Mammalian protein found in humans

Dihydrofolate reductase, or DHFR, is an enzyme that reduces dihydrofolic acid to tetrahydrofolic acid, using NADPH as an electron donor, which can be converted to the kinds of tetrahydrofolate cofactors used in one-carbon transfer chemistry. In humans, the DHFR enzyme is encoded by the DHFR gene. It is found in the q14.1 region of chromosome 5.
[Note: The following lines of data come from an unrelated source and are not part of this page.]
/-- A burrow copy lands: staging slot, seal and counts; its context takes a new page (R213, R218, R276). -/
def State.landed (s : State) (n : Nat) : State :=
  let c := s.ctxOf n
  let crc := s.pageCrc c.page
  (({ (s.recordSlot c.gran ⟨c.page, false, c.poison, c.newUe⟩) with
    nand := { s.nand with
      sealTbl := msetD zeroSeal c.gran crc s.nand.sealTbl
      superseded := match c.sup with | some x => sadd x s.nand.superseded | none => s.nand.superseded }
    regs := setRegs [(Reg.BE_LANDED_LANDED, s.getF Reg.BE_LANDED_LANDED + 1),
      (Reg.BE_POISONED_POISONED, s.getF Reg.BE_POISONED_POISONED + b2n c.poison)] s.regs } : State)).rearm n

/-- A status pass ends a run of failures on the LUN; in RUN a granule copy has its CRC comparison still before it (R247, R252). -/
def State.programFine (s : State) (c : Ctx) : State :=
  if s.mode = .burrow ∨ c.kind = .none ∨ c.kind = .metaPage then s.lunFine (locLun c.page) else s

/-- PROGRAM_STATUS: pass or fail of context n's program. -/
def execProgramStatus (n : Nat) (pass : Bool) (s : State) : Host.Outcome State Fault Refusal :=
  .next (
    let c := s.ctxOf n
    if c.st ≠ .prog then s
    else
      let t := s.programFine c
      if !pass then (s.programFailed n).alertScan s.crossed
      else if s.mode = .burrow then
        (match c.kind with
          | .burrow => t.landed n
          | .trickle => ((t.trickleBack c.gran c.age).handoff c.gran).rearm n
          | _ => t.rearm n)
      else if c.kind = .none then t.rearm n
      else if c.kind = .metaPage then t.metaLanded n
      else t.setCtx n { c with st := .check })

/-- LUN_NOT_READY: 2 ms after a confirm the LUN is not ready, and is declared failed. -/
def execLunNotReady (lun : Nat) (s : State) : Host.Outcome State Fault Refusal :=
  .next (if s.lunProg lun then ((s.failLun lun).loadTurns).alertScan s.crossed else s)

/-! ### The ends of P2 and P3 (R216, R219, R260) -/

/-- A phase line event of the next shed step. -/
def State.queueShed (s : State) (k : Nat) : State := s.setF Reg.SQ_STATUS_QUEUED (s.getF Reg.SQ_STATUS_QUEUED ||| 2 ^ k)

/-- Nothing of the sweep is left. -/
def State.sweepDone (s : State) : Bool :=
  decide (s.passes ≤ s.bur.pass) && s.bur.faultTake.isEmpty && s.bur.handoff.isEmpty
    && s.ctxCount (fun c => c.loading || c.st == .prog || c.st == .check) == 0

/-- P2_END. -/
def execP2End (s : State) : Host.Outcome State Fault Refusal :=
  .next (if s.mode == .burrow && s.phase == .p2 && s.bur.abn == .none && s.sweepDone then
    ({ (s.setF Reg.BE_DUR_P2_MS (min 0xFFFF (s.ms - s.bur.t2))) with phase := .p3, bur := { s.bur with t3 := s.ms } }).queueShed 1
    else s)

/-- P2_TIMEOUT stops the sweep like an energy stop. -/
def execP2Timeout (s : State) : Host.Outcome State Fault Refusal :=
  .next (if s.mode == .burrow && s.phase == .p2 && s.bur.abn == .none then s.stopSweep else s)

/-- The channel's slots cannot be read. A channel whose DRAM rail faulted counts as a failed one here: its slots lie in the same DRAM (DESIGN CHOICE,
log entry 125). -/
def State.slotsGone (s : State) (ch : Nat) : Bool := s.bur.dramBad.contains ch || s.chanFailed ch

/-- The first granule of a staging line: the line holds the slots of eight granules of one parity (R217). -/
def slotFirst (line : Nat) : Nat := 4096 * (line / 512) + 16 * (line % 256) + line / 256 % 2

/-- The granule's slot lies in a staging line that P3 could not read. -/
def State.slotBad (s : State) (g : Nat) : Bool := s.bur.slotsBad.contains (s.stagingLineOf g - s.stagingBase)

/-- The unknown ranges: a failed channel's granules, and those of each uncorrectable staging line (R219). -/
def State.manRanges (s : State) : List MEnt :=
  let two := s.channels = 2
  (((List.range s.channels).filter s.slotsGone).map (fun ch =>
    (⟨ch, if two then s.nUser - 2 + ch else s.nUser - 1, two, .range⟩ : MEnt)))
    ++ (s.bur.slotsBad.filter (fun l => decide (slotFirst l < s.nUser) && !s.slotsGone (s.chanOf (slotFirst l)))).map (fun l =>
      (⟨slotFirst l, slotFirst l + 14, true, .range⟩ : MEnt))

/-- Manifest entries in ascending granule order (R219). -/
def State.manEntries (s : State) : List MEnt :=
  let slots := (s.bur.staging.filter (fun x => !s.slotsGone (s.chanOf x.1) && !s.slotBad x.1)).map (fun x =>
    if x.2.lost then ⟨x.1, 0, false, .lost⟩ else ⟨x.1, x.2.page, false, if x.2.poison then .landedP else .landed⟩)
  ksort (·.gran) (s.manRanges ++ slots)

/-- VOID entries: every orphan on the list and the one beside it (R253). -/
def State.voidEntries (s : State) : List MEnt :=
  (s.nand.orphans ++ s.bur.voidExtra).map (fun o => ⟨o.2, o.1, false, .void⟩)

/-- Cut a list into pieces of k. -/
def chunks {α : Type} (k : Nat) : Nat → List α → List (List α)
  | 0, _ => []
  | n + 1, l => if l.length ≤ k then [l] else l.take k :: chunks k n (l.drop k)

/-- The entries of each manifest page; the VOID entries end the closing page. -/
def manPieces (e v : List MEnt) : List (List MEnt) :=
  let p := chunks 2040 (e.length / 2040 + 1) e
  let last := p.getLast?.getD []
  if last.length + v.length ≤ 2040 then p.dropLast ++ [last ++ v] else p ++ [v]

/-- ROOT_SEQ of the latest committed root; 0 when none. -/
def State.rootSeq (s : State) : Nat :=
  match (mfind (s.getF Reg.NB_ROOTPTR_LOC) s.nand.pages).bind (·.root) with
  | some r => r.rootSeq
  | none => 0

/-- One page of the manifest (Table 7-7). -/
def State.manPage (s : State) (total no prev : Nat) (e : List MEnt) (closing : Bool) : ManPage :=
  { pageNo := no, entries := e, closing := closing, prevPage := prev, prevMan := s.getF Reg.NB_MANPTR_LOC, rootSeq := s.rootSeq
    nLanded := if closing then s.getF Reg.BE_LANDED_LANDED else 0
    nLost := if closing then s.getF Reg.BE_LOST_LOST else 0
    nPoisoned := if closing then s.getF Reg.BE_POISONED_POISONED else 0
    pages := if closing then total else 0
    nNewUe := if closing then (s.bur.staging.filter (fun x => x.2.newUe)).length else 0 }

/-- Program pages of a manifest of `total` pages in order, each after as many failed programs as `fails` lists its number; the pages programmed, first to last,
when every one found a place. -/
def State.putManifest (s : State) (total : Nat) (fails : List Nat) : List (List MEnt) → Nat → Nat → List Nat → Option (State × List Nat)
  | [], _, _, done => some (s, done)
  | e :: t, no, prev, done =>
    match s.manPick (fails.count no) with
    | none => none
    | some (a, loc) =>
      let m := s.manPage total no prev e (no + 1 == total)
      let data := cellsOf 0 (m.bytes s.bur.version)
      (((a.putPage loc ⟨0x10, no, s.bur.version, dataCrc data, [], data, some m, none⟩).lunFine (locLun loc)).spend
        (fails.count no + 1)).putManifest total fails t (no + 1) loc (done ++ [loc])

/-- P4 begins: the ledger marks every granule recorded LOST, shed step 2 is signalled (R220). -/
def State.beginP4 (s : State) : State :=
  let t := ((s.bur.staging.filter (fun x => x.2.lost)).foldl (fun (a : State) x => a.setLedger x.1 .lost) s).rebuildBooks
  ({ (t.setF Reg.BE_DUR_P3_MS (min 0xFF (s.ms - s.bur.t3))) with phase := .p4, bur := { t.bur with t4 := s.ms } }).queueShed 2

/-- P3 can run: the manifest is not barred by a fault (Table 6-5). -/
def State.inP3 (s : State) : Bool := s.mode == .burrow && s.phase == .p3 && s.bur.abn == .none

/-- P3_END: the closing manifest page has landed, its program confirmed on a positive account (R223); `fails` lists a manifest page once for each program of it that failed
(R219). -/
def execP3End (s : State) (fails : List Nat := []) : Host.Outcome State Fault Refusal :=
  .next (if s.inP3 && !s.bur.noManifest && decide (0 < s.bur.account) then
    let pieces := manPieces s.manEntries s.voidEntries
    match s.putManifest pieces.length fails pieces 0 noLoc [] with
    | some (t, pages) =>
      ({ (t.setF Reg.BE_STATUS_MAN_CLOSED 1) with bur := { t.bur with manLoc := pages.getLast?, manPages := pages } }).beginP4
    | none => s
    else s)

/-- P3_TIMEOUT: the manifest stays unclosed, with the pages landed so far, `landed` of them, before it (R219). -/
def execP3Timeout (s : State) (landed : Nat := 0) : Host.Outcome State Fault Refusal :=
  .next (if s.inP3 then
    let pieces := manPieces s.manEntries s.voidEntries
    (match s.putManifest pieces.length [] (if s.bur.noManifest then [] else (pieces.take landed).take (pieces.length - 1)) 0 noLoc [] with
      | some (t, pages) => { t with bur := { t.bur with manPages := pages } }
      | none => s).beginP4
    else s)

/-! ### P4 (R31, R96, R220, R221) -/

/-- P4 waits for its commit record: the manifest is closed and shed step 2 has begun. -/
def State.inP4 (s : State) : Bool :=
  s.mode == .burrow && s.phase == .p4 && s.bur.manLoc.isSome && !s.bur.committed && decide (3 ≤ s.shedNo)

/-- The burrow ends with loss: a LOST granule, or a line its own read found uncorrectable (R31). -/
def State.burrowLoss (s : State) : Bool := s.getF Reg.BE_LOST_LOST != 0 || s.bur.staging.any (fun x => x.2.newUe)

/-- A burrow with loss moves the dirty-shutdown count; one without sets the shutdown state to Clean (R31, R96, Table 3-7). -/
def State.shutdownEnd (s : State) (loss : Bool) : State :=
  if loss then
    (s.setF Reg.HL_DSC_DSC (s.getF Reg.HL_DSC_DSC + 1)).raise .keeper 0x1D .warning 2
  else
    (s.setFs [(Reg.HL_SHUTDOWN_DIRTY, 0), (Reg.HL_SHUTDOWN_SELF_CLEAN, 1)]).raiseIf (s.getB Reg.HL_SHUTDOWN_DIRTY) .keeper 0x1D .warning 1

/-- The commit record of a closed manifest. -/
def State.manRecord (s : State) (loc ver nl no np : Nat) (deferred : Bool) : JPay :=
  .manifestPtr loc ver nl no np (s.getF Reg.HL_DSC_DSC) (s.getB Reg.HL_SHUTDOWN_DIRTY) (s.getB Reg.HL_SHUTDOWN_SELF_CLEAN) deferred
    (s.getF Reg.DT_DMKCRC_CRC)

/-- P4 ends. -/
def State.endP4 (s : State) : State := (s.setF Reg.BE_DUR_P4_MS (min 0xFF (s.ms - s.bur.t4))).p5

/-- JOURNAL_COMMIT: the keeper has recorded the commit; the manifest's pages and the burrow's copies become live (R244). -/
def execJournalCommit (s : State) : Host.Outcome State Fault Refusal :=
  .next (if s.inP4 && s.keep.up && !s.jDead then
    let loc := s.bur.manLoc.getD noLoc
    let t := s.shutdownEnd s.burrowLoss
    let u := (t.jNow (t.manRecord loc s.bur.version (s.getF Reg.BE_LANDED_LANDED) (s.getF Reg.BE_LOST_LOST)
      (s.getF Reg.BE_POISONED_POISONED) false)).twinRec
    ({ (u.setF Reg.NB_MANPTR_LOC loc) with
      bur := { u.bur with committed := true }
      nand := { u.nand with
        live := s.nand.live ++ s.bur.manPages ++ (s.bur.staging.filter (fun x => !x.2.lost)).map (·.2.page) } } : State).endP4
    else s)

/-- P4_TIMEOUT: the commit is deferred to the next WAKE, whatever shed step still runs (R221). -/
def execP4Timeout (s : State) : Host.Outcome State Fault Refusal :=
  .next (if s.mode == .burrow && s.phase == .p4 && s.bur.manLoc.isSome && !s.bur.committed then (s.setF Reg.BE_STATUS_DEFERRED 1).endP4 else s)

/-! ### VIN return and abandon (R57 to R61, R227) -/

/-- The conditions of R57 beside the debounce. -/
def State.mayAbandon (s : State) : Bool :=
  s.mode == .burrow && (s.phase == .p0 || s.phase == .p1 || s.phase == .p2 || s.phase == .p3) && s.bur.abn == .none
    && allAbandonable s.causes && !s.getB Reg.MD_ABANDON_FORCE_NEXT && !s.getB Reg.MD_STATUS_NOABANDON && !s.bur.lampDead && !s.bur.trig

/-- A context at the abandon: an unconfirmed one keeps its erased page, and its granule can be taken again if the abandon is cancelled. -/
def State.abandonCtx (s : State) (n : Nat) : State :=
  let c := s.ctxOf n
  if c.st = .setup ∨ c.st = .load then
    let t := (s.dropCtxReads n).keepPage n
    if c.kind = .burrow then t.handBack c.gran else t
  else s

/-- The abandon is decided (R61, R227 steps 1 to 4). It counts here, and a later cancel takes nothing back (DESIGN CHOICE, log entry 93). -/
def State.abandon (s : State) : State :=
  let lost := (s.bur.staging.filter (fun x => x.2.lost)).map (·.1)
  let times := s.bur.abnTimes.filter (fun t => decide (s.ms < t + 60000)) ++ [s.ms]
  let t := (s.bur.ctx.map (·.1)).foldl (fun (a : State) n => a.abandonCtx n) s
  let u : State := { t with bur := { t.bur with
    abn := .finishing
    stopped := true
    staging := t.bur.staging.filter (fun x => !x.2.lost)
    handoff := t.bur.handoff ++ lost
    abnTimes := times } }
  u.setFs [(Reg.BE_STATUS_ABANDONING, 1), (Reg.BE_TAKEN_TAKEN, u.getF Reg.BE_TAKEN_TAKEN - lost.length),
    (Reg.BE_LOST_LOST, u.getF Reg.BE_LOST_LOST - lost.length),
    (Reg.MD_ABANDON_ABN_TOTAL, min 0xFFFF (s.getF Reg.MD_ABANDON_ABN_TOTAL + 1)),
    (Reg.MD_ABANDON_FORCE_NEXT, if 3 ≤ times.length then 1 else s.getF Reg.MD_ABANDON_FORCE_NEXT)]

/-- VIN has stayed at or above RET_LEVEL for the debounce: VIN_RET shows it, a down sequence in progress remembers it (R68), and PFW_N, where it
is used, has been high for the whole time (R58, log entry 36). -/
def State.vinBack (s : State) : State :=
  { s.setF Reg.PS_STATUS_VIN_RET 1 with
    pins := { s.pins with pfwN := s.pins.pfwN || s.getB Reg.MD_CFG_PFW_EN }
    rail := { s.rail with rose := s.rail.rose || s.goingDown, back := s.rail.back || s.goingDown } }

/-- VIN_RETURN_DEBOUNCED: wake-on-return in OFF, the end of DEN, or an abandon (Table 2-2, R57, R68). A comparator that still sees VIN low
has not let it return. -/
def execVinReturnDebounced (s : State) : Host.Outcome State Fault Refusal :=
  .next (if s.vinLoss then s
    else
      let t := s.vinBack
      match s.mode with
      | .off => if s.getB Reg.MD_CFG_WAKE_ON_RET && s.lockFree then t.enterWake 1 false else t
      | .den => if s.getF Reg.SQ_STATUS_SEQ = 4 then t else t.enterWake 4 true
      | .burrow => if s.mayAbandon then t.abandon else t
      | _ => t)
There are two structural classes of DHFR, evolutionarily unrelated to each other. The former is usually just called DHFR and is found in bacterial chromosomes and animals. In bacteria, however, antibiotic pressure has caused this class to evolve different patterns of binding diaminoheterocyclic molecules, leading to many "types" named under this class, while mammalian ones remain highly similar. The latter (type II), represented by the plastid-encoded R67, is a tiny enzyme that works by forming a homotetramer.

== Function ==

Dihydrofolate reductase converts dihydrofolate into tetrahydrofolate, a proton shuttle required for the de novo synthesis of purines, thymidylic acid, and certain amino acids. While the functional dihydrofolate reductase gene has been mapped to chromosome 5, multiple intronless processed pseudogenes or dihydrofolate reductase-like genes have been identified on separate chromosomes.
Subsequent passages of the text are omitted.